***** Source data *****
-- ==== Sys2Proof/Machine/State.lean ====
section
/-! DEFINITION. The state of the machine as plain data: every piece of state that INVENTORY.md lists, and the machine
right after reset. -/

namespace Sys2Proof.Machine

/-- Reasons for a step to stop the model with a fault. -/
inductive Fault where
  /-- Raised by the events of outside masters (`hostWrite`, `cxlAgentAccess`) that name a physical address beyond the
  52-bit physical address space of R19, which does not exist. Safe: the model stops where no such access can be made. -/
  | outsideMemory (pa : Nat)
deriving DecidableEq, Repr, Inhabited

/-- Reasons for a step to refuse. -/
inductive Refusal where
  /-- Raised by an arm of the dispatch table that has no meaning yet. Safe: nothing can be proved of it. -/
  | notModelled (mnemonic : String)
deriving DecidableEq, Repr, Inhabited

/-- A fault of an instruction: cause, detail (already at bits [63:16] of the cause word), and the value for frame +0x10
(R141, R143, R144). -/
structure TrapInfo where
  cause   : Cause
  detail  : Nat
  operand : Word
deriving DecidableEq, Repr, Inhabited

/-- An engine's reply to a word that waits for it: the request's number, the value, the cycle in which it arrives, and the
fault that is raised at the waiting word, if any. -/
structure Reply where
  id    : Nat
  val   : Word
  ready : Nat
  fault : Option TrapInfo
deriving DecidableEq, Repr, Inhabited

/-! ### Streams -/

/-- What a stream is doing (R140, R141, R147, R149). -/
inductive Run where
  /-- no such stream is placed (or the context does not exist on this core) -/
  | absent
  | running
  /-- `end` has finished, or the task was killed -/
  | ended
  /-- halted on an F event: the cause word (code and class), the operand, and whether the stream's own frame was written -/
  | halted (cause operand : Word) (written : Bool)
  /-- a double fault in the firmware context holds the core (R149) -/
  | held
deriving DecidableEq, Repr, Inhabited

/-- A `wfe` that waits: when it began, when it times out, and whether an event has ended it (R139). -/
structure Wfe where
  start : Nat
  limit : Option Nat
  fired : Bool
deriving DecidableEq, Repr, Inhabited

/-- When a result is ready (R88): in a cycle, or when the reply to the word of this number comes back. -/
inductive Due where
  | cycle (n : Nat)
  | word (n : Nat)
deriving DecidableEq, Repr, Inhabited

/-- A run of bytes at a physical address, or in the scratchpad. -/
structure Seg where
  pa  : Nat
  len : Nat
deriving DecidableEq, Repr, Inhabited

/-- A load that waits at issue for earlier stores: its issue cycle, where it reads, its class (R374). -/
structure Tried where
  cycle : Nat
  space : Bool × List Seg
  ac    : BitVec 3
deriving DecidableEq, Repr, Inhabited

/-- One hardware context of a sequencer: K's task and firmware contexts, L, C and S (R14, R86, R87, R140).
`regs` holds s0 to s63 or a0 to a63; C has none and never writes it.
Register numbers of `busy`, `bad` and `replay`: 0 to 63 the registers, 64 to 79 the predicates, 80 to 87 the loop
counters; of C, 128 + n the element register e[n] and 896 + n the window register w[n]. -/
structure Ctx where
  imem      : Memory
  pc        : Pc
  regs      : Vector Word 64
  preds     : BitVec 16
  lc        : Vector (BitVec 32) 8
  ls        : Vector Pc 8
  tvec      : Word
  tframe    : Word
  cause     : Word
  epc       : Word
  trp       : Bool
  ie        : Bool
  nrp       : Bool
  run       : Run
  /-- the last attempt to issue ended in a wait (R104) -/
  blocked   : Bool
  /-- stopped at a `safe` for a pre-emption that is pending (R153) -/
  stopped   : Bool
  lastIssue : Nat
  /-- no word has issued since the common start or the restore (R38, R153) -/
  fresh     : Bool
  notBefore : Nat
  /-- the word at this pc has taken its pops and has not finished (R40) -/
  popped    : Option Pc
  /-- the word at the pc has issued and has not finished: it does not issue again (R38) -/
  inFlight  : Bool
  /-- how many words of the stream have acquired: later accesses come after every earlier one (R371) -/
  epoch     : Nat
  /-- the number of the request whose reply that word waits for -/
  asked     : Option Nat
  /-- the same two of the code that a trap has interrupted (R145) -/
  keptPop   : Option Pc
  keptAsk   : Option Nat
  /-- the load of K that waits at the pc: where it reads, in which class, and the cycle it may issue by R38 (R374) -/
  tried     : Option Tried
  wfe       : Option Wfe
  pendTimer : Bool
  pendBudget : Bool
  pendAttn  : Bool
  marks     : Nat
  /-- results not ready (R88) -/
  busy      : List (Nat × Due)
  /-- values that fail parity; true: also after the repair (R121) -/
  bad       : List (Nat × Bool)
  /-- the last 32 register-writing instructions, newest first: the registers with the values that re-execution from the
  queue's operands gives them, and the latency (R120, R121) -/
  replay    : List (List (Nat × Word) × Nat)
deriving DecidableEq, Repr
*****
Produce only the lines from the line containing "inductive Run where" through the line containing "counters; of C, 128", inclusive of both, exactly as they stand in the entries above.

*Exercise result:*
inductive Run where
  /-- no such stream is placed (or the context does not exist on this core) -/
  | absent
  | running
  /-- `end` has finished, or the task was killed -/
  | ended
  /-- halted on an F event: the cause word (code and class), the operand, and whether the stream's own frame was written -/
  | halted (cause operand : Word) (written : Bool)
  /-- a double fault in the firmware context holds the core (R149) -/
  | held
deriving DecidableEq, Repr, Inhabited

/-- A `wfe` that waits: when it began, when it times out, and whether an event has ended it (R139). -/
structure Wfe where
  start : Nat
  limit : Option Nat
  fired : Bool
deriving DecidableEq, Repr, Inhabited

/-- When a result is ready (R88): in a cycle, or when the reply to the word of this number comes back. -/
inductive Due where
  | cycle (n : Nat)
  | word (n : Nat)
deriving DecidableEq, Repr, Inhabited

/-- A run of bytes at a physical address, or in the scratchpad. -/
structure Seg where
  pa  : Nat
  len : Nat
deriving DecidableEq, Repr, Inhabited

/-- A load that waits at issue for earlier stores: its issue cycle, where it reads, its class (R374). -/
structure Tried where
  cycle : Nat
  space : Bool × List Seg
  ac    : BitVec 3
deriving DecidableEq, Repr, Inhabited

/-- One hardware context of a sequencer: K's task and firmware contexts, L, C and S (R14, R86, R87, R140).
`regs` holds s0 to s63 or a0 to a63; C has none and never writes it.
Register numbers of `busy`, `bad` and `replay`: 0 to 63 the registers, 64 to 79 the predicates, 80 to 87 the loop
counters; of C, 128 + n the element register e[n] and 896 + n the window register w[n]. -/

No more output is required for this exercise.